The proposed data localisation requirements in Vietnam will only be imposed upon request. The Ministry of Public Security would be the ministry responsible for making such a request and have the option of requiring either the local storage of data, the opening of a branch or representative office, or both. Upon receipt of such a request, the service provider would have six months to comply with the request.
This proposal suggests that the purposes of the Government of Vietnam are not pecuniary, but in fact, security based. This is further supported by the preamble to the article in the proposed draft which states: “in the case of protection of national security, social order and safety, social ethics and health of the community . . .” The data localisation requirements in Vietnam, therefore, are for the interests of the public, not the country’s coffers.
But as I mentioned above, this proposal is still in draft form. It is unclear whether it will actually remain as proposed in the final legislation and when such legislation might be adopted and promulgated for enforcement.
Data localisation requirements in Vietnam have undergone, and are undergoing, a gradual shift from a broad and unenforceable requirement that all service providers store data in Vietnam to a much more specific imposition of data storage and onshore representation for the purposes of law enforcement to protect service users both in Vietnam and globally. A list of specific crimes contemplated to trigger the data localisation requirement in Vietnam includes:
- cyberattack, cyberterrorism, cyberespionage or cybercrime;
- causing a cybersecurity incident;
- attacking, infringing, or hijacking operational control of, or distorting, interrupting, stalling, paralyzing or destroying an information system critical for State security; and
- resisting or obstructing the operation of network security protection forces or illegally disabling or rendering ineffective network security protection measures.
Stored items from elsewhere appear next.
/-- The fields of a command; a wire packet has none (and is given none). -/
def fieldsOf : Instr → Fields
  | .csumClr => { op := 0x01 }
  | .csumAdd b => { op := 0x02, byte := b }
  | .csumRd => { op := 0x03 }
  | .frameNew k r n i d => { op := 0x04, ide := k.bit, rtr := r.bit, len := n, id := i, data := d }
  | .frameRdId s => { op := 0x05, sel := s.bit }
  | .frameRdMeta s => { op := 0x06, sel := s.bit }
  | .frameRdData s => { op := 0x07, sel := s.bit }
  | .frameWrByte s j b => { op := 0x08, sel := s.bit, idx := j, byte := b }
  | .buildConfig b m => { op := 0x09, baud := b, mode := m.code }
  | .buildStatus => { op := 0x0A }
  | .encodeFrame s => { op := 0x0B, sel := s.bit }
  | .txRd j => { op := 0x0C, idx := j }
  | .rxClr => { op := 0x0D }
  | .rxAppend b => { op := 0x0E, byte := b }
  | .decodeFrame => { op := 0x0F }
  | .checkPkt => { op := 0x10 }
  | .rxPush b => { op := 0x11, byte := b }
  | .openSession b m => { op := 0x12, baud := b, mode := m.code }
  | .send s => { op := 0x13, sel := s.bit }
  | .pollStatus => { op := 0x14 }
  | .close => { op := 0x15 }
  | .rdState => { op := 0x16 }
  | .wireConfig .. | .wireStatus | .wireStatusResponse .. | .wireDataStdData .. | .wireDataStdRemote ..
  | .wireDataExtData .. | .wireDataExtRemote .. => {}

/-- A data-frame packet's bytes (30_encoding.md R116). -/
def dataPacket (k : IdKind) (r : FrameKind) (dlc : BitVec 4) (id payload : List Byte) (fin : Byte) : List Byte :=
  startMarker :: controlByte k r dlc :: (id ++ payload ++ [fin])

/-- The bytes of a wire packet (30_encoding.md R110, R114, R115, R116); a command has none (and is given none). -/
def wireBytes : Instr → List Byte
  | .wireConfig b m cs =>
    [0xAA, 0x55, 0x12, b, 0x02, 0, 0, 0, 0, 0, 0, 0, 0, m.code.setWidth 8, 0x01, 0, 0, 0, 0, cs]
  | .wireStatus => [0xAA, 0x55, 0x04, 0, 0, 0, 0, 0, 0, 0, 0, 0, 0, 0, 0, 0, 0, 0, 0, 0x04]
  | .wireStatusResponse body cs => [0xAA, 0x55] ++ body.toList ++ [cs]
  | .wireDataStdData n i p e => dataPacket .standard .data n i.toList p e
  | .wireDataStdRemote n i p e => dataPacket .standard .remote n i.toList p e
  | .wireDataExtData n i p e => dataPacket .extended .data n i.toList p e
  | .wireDataExtRemote n i p e => dataPacket .extended .remote n i.toList p e
  | .csumClr | .csumAdd _ | .csumRd | .frameNew .. | .frameRdId _ | .frameRdMeta _ | .frameRdData _ | .frameWrByte ..
  | .buildConfig .. | .buildStatus | .encodeFrame _ | .txRd _ | .rxClr | .rxAppend _ | .decodeFrame | .checkPkt
  | .rxPush _ | .openSession .. | .send _ | .pollStatus | .close | .rdState => []

/-- The image of an instruction: a command's word, or a wire packet's bytes. -/
def encode (i : Instr) : Image :=
  if i.isCommand then .command (wordOfFields (fieldsOf i)) else .packet (wireBytes i)

/-! ## The opcode table -/

/-- A row of spec/opcode_table.json of format CMD128: a word `C` is the row's command when `C & mask = match`. -/
structure OpcodeRow where
  opcode : Opcode
  pat    : CmdWord
  mask   : CmdWord
  deriving DecidableEq, Repr

/-- The command rows of spec/opcode_table.json (30_encoding.md R124), as the table writes them. -/
def opcodeRows : List OpcodeRow :=
  [ ⟨.csumClr,     0x01, 0xFFFFFFFFFFFFFFFFFFFFFFFFFFFFFFFF⟩,
    ⟨.csumAdd,     0x02, 0xFFFFFFFFFFFFFFFFFFFFFFFF00FFFFFF⟩,
    ⟨.csumRd,      0x03, 0xFFFFFFFFFFFFFFFFFFFFFFFFFFFFFFFF⟩,
    ⟨.frameNew,    0x04, 0x000000000000000000000000FFFFF03F⟩,
    ⟨.frameRdId,   0x05, 0xFFFFFFFFFFFFFFFFFFFFFFFFFFFFFFDF⟩,
    ⟨.frameRdMeta, 0x06, 0xFFFFFFFFFFFFFFFFFFFFFFFFFFFFFFDF⟩,
    ⟨.frameRdData, 0x07, 0xFFFFFFFFFFFFFFFFFFFFFFFFFFFFFFDF⟩,
    ⟨.frameWrByte, 0x08, 0xFFFFFFFFFFFFFFFFFFFFFFFF0083FFDF⟩,
    ⟨.buildConfig, 0x09, 0xFFFFFFFFFFFFFFFFFFFFFFFFFFFC0FFF⟩,
    ⟨.buildStatus, 0x0A, 0xFFFFFFFFFFFFFFFFFFFFFFFFFFFFFFFF⟩,
    ⟨.encodeFrame, 0x0B, 0xFFFFFFFFFFFFFFFFFFFFFFFFFFFFFFDF⟩,
    ⟨.txRd,        0x0C, 0xFFFFFFFFFFFFFFFFFFFFFFFFFF83FFFF⟩,
    ⟨.rxClr,       0x0D, 0xFFFFFFFFFFFFFFFFFFFFFFFFFFFFFFFF⟩,
    ⟨.rxAppend,    0x0E, 0xFFFFFFFFFFFFFFFFFFFFFFFF00FFFFFF⟩,
    ⟨.decodeFrame, 0x0F, 0xFFFFFFFFFFFFFFFFFFFFFFFFFFFFFFFF⟩,
    ⟨.checkPkt,    0x10, 0xFFFFFFFFFFFFFFFFFFFFFFFFFFFFFFFF⟩,
    ⟨.rxPush,      0x11, 0xFFFFFFFFFFFFFFFFFFFFFFFF00FFFFFF⟩,
    ⟨.openSession, 0x12, 0xFFFFFFFFFFFFFFFFFFFFFFFFFFFC0FFF⟩,
    ⟨.send,        0x13, 0xFFFFFFFFFFFFFFFFFFFFFFFFFFFFFFDF⟩,
    ⟨.pollStatus,  0x14, 0xFFFFFFFFFFFFFFFFFFFFFFFFFFFFFFFF⟩,
    ⟨.close,       0x15, 0xFFFFFFFFFFFFFFFFFFFFFFFFFFFFFFFF⟩,
    ⟨.rdState,     0x16, 0xFFFFFFFFFFFFFFFFFFFFFFFFFFFFFFFF⟩ ]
- the provision, posting, or transmission of:
- information in cyberspace with contents that may be considered propaganda against the State of the Socialist Republic of Vietnam;
- information in cyberspace inciting riot, disrupting security, disturbing public order;
- information in cyberspace causing humiliation, slander;
- information in cyberspace with contents for violation of economic management order;
- information in cyberspace with fabricated or untruthful contents causing confusion amongst the citizens, causing loss and damage to socio- economic activities, causing difficulties for the activities of the State agencies or officials in performing their duties, or infringing the lawful rights and interests of other agencies, organizations and individuals; and
- Other information infringing upon State security; and
- Preventing the sharing with authorities or the removal of such information.
The above list is specific, for the most part, while leaving a large swath of discretion to Government authorities. The listed types of information violations that can trigger the data localisation requirements in Vietnam suggest that, more than security, the Government is concerned about its reputation. I won’t get into questions of censorship and human rights, but it is easy to see that the Government is being careful to maintain its rights to enforce certain interpretations on netizens operating in such a manner as to influence residents in the country.
Data localisation requirements in Vietnam remain in flux. Perhaps in the near future they will be finalized, but in the meantime enforcement is difficult and only companies providing specific internet services targeting Vietnam as a market–who would open a branch or representative office anyway–are truly subject to their requirements. Until such time as the draft decree is adopted there remains little the Government can realistically do to impose its will on foreign service providers.